→ **Task**: Range to reproduce from the entries below: the line with "def Obligations.FieldsKeepTheirWriters : Prop", the line with "t.st.keyLoaded = s.st.keyLoaded) ∧", and every line in between. Give them exactly and give nothing else.

(Beginning of Dataset records)

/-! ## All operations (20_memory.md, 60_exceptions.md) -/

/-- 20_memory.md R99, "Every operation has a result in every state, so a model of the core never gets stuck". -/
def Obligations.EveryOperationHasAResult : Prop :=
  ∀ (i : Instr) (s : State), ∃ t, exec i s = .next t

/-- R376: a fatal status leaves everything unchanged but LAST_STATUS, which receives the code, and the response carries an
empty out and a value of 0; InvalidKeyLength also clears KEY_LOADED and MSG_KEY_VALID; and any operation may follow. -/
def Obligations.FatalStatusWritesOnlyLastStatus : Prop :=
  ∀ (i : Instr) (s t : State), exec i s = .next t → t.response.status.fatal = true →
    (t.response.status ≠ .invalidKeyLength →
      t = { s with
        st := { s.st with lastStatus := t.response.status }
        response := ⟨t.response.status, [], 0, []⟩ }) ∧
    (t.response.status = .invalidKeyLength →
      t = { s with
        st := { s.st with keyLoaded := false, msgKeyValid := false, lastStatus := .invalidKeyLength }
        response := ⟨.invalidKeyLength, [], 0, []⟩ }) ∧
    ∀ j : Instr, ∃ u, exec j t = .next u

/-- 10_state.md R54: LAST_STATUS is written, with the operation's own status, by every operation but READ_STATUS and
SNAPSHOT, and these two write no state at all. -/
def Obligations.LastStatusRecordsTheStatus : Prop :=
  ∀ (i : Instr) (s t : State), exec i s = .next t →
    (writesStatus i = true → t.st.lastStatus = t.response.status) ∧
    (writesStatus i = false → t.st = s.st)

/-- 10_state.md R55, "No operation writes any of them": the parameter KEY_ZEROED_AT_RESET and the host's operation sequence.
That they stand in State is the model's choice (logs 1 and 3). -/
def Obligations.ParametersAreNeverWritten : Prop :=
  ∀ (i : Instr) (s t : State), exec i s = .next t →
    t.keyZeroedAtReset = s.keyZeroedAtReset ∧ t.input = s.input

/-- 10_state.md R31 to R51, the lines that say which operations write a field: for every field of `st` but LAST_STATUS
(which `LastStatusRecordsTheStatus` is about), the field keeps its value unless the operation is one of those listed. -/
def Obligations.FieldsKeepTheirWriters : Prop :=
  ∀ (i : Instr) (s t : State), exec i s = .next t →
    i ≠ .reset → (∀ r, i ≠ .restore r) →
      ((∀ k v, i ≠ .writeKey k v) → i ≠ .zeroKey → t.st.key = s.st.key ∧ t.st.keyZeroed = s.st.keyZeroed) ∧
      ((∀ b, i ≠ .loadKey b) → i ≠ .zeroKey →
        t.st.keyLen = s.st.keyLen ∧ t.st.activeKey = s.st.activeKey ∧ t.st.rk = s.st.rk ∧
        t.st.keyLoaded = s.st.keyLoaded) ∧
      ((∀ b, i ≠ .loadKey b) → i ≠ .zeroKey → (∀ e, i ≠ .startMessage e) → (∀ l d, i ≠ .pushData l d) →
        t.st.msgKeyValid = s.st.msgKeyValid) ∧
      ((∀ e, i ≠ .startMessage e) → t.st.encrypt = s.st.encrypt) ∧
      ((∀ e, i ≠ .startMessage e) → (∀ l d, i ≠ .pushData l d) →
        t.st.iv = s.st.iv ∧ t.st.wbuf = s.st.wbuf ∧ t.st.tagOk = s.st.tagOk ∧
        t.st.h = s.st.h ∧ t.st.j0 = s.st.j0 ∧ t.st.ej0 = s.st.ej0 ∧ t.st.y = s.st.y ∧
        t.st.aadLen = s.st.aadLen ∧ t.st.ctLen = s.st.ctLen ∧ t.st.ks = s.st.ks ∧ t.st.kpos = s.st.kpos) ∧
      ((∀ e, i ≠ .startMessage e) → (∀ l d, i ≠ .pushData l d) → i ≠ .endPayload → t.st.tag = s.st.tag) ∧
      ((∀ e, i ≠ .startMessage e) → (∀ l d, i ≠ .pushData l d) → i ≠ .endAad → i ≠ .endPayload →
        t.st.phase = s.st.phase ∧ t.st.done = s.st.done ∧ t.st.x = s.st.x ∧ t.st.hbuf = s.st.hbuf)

(End of Dataset records)

→ **Task output**:
def Obligations.FieldsKeepTheirWriters : Prop :=
  ∀ (i : Instr) (s t : State), exec i s = .next t →
    i ≠ .reset → (∀ r, i ≠ .restore r) →
      ((∀ k v, i ≠ .writeKey k v) → i ≠ .zeroKey → t.st.key = s.st.key ∧ t.st.keyZeroed = s.st.keyZeroed) ∧
      ((∀ b, i ≠ .loadKey b) → i ≠ .zeroKey →
        t.st.keyLen = s.st.keyLen ∧ t.st.activeKey = s.st.activeKey ∧ t.st.rk = s.st.rk ∧
        t.st.keyLoaded = s.st.keyLoaded) ∧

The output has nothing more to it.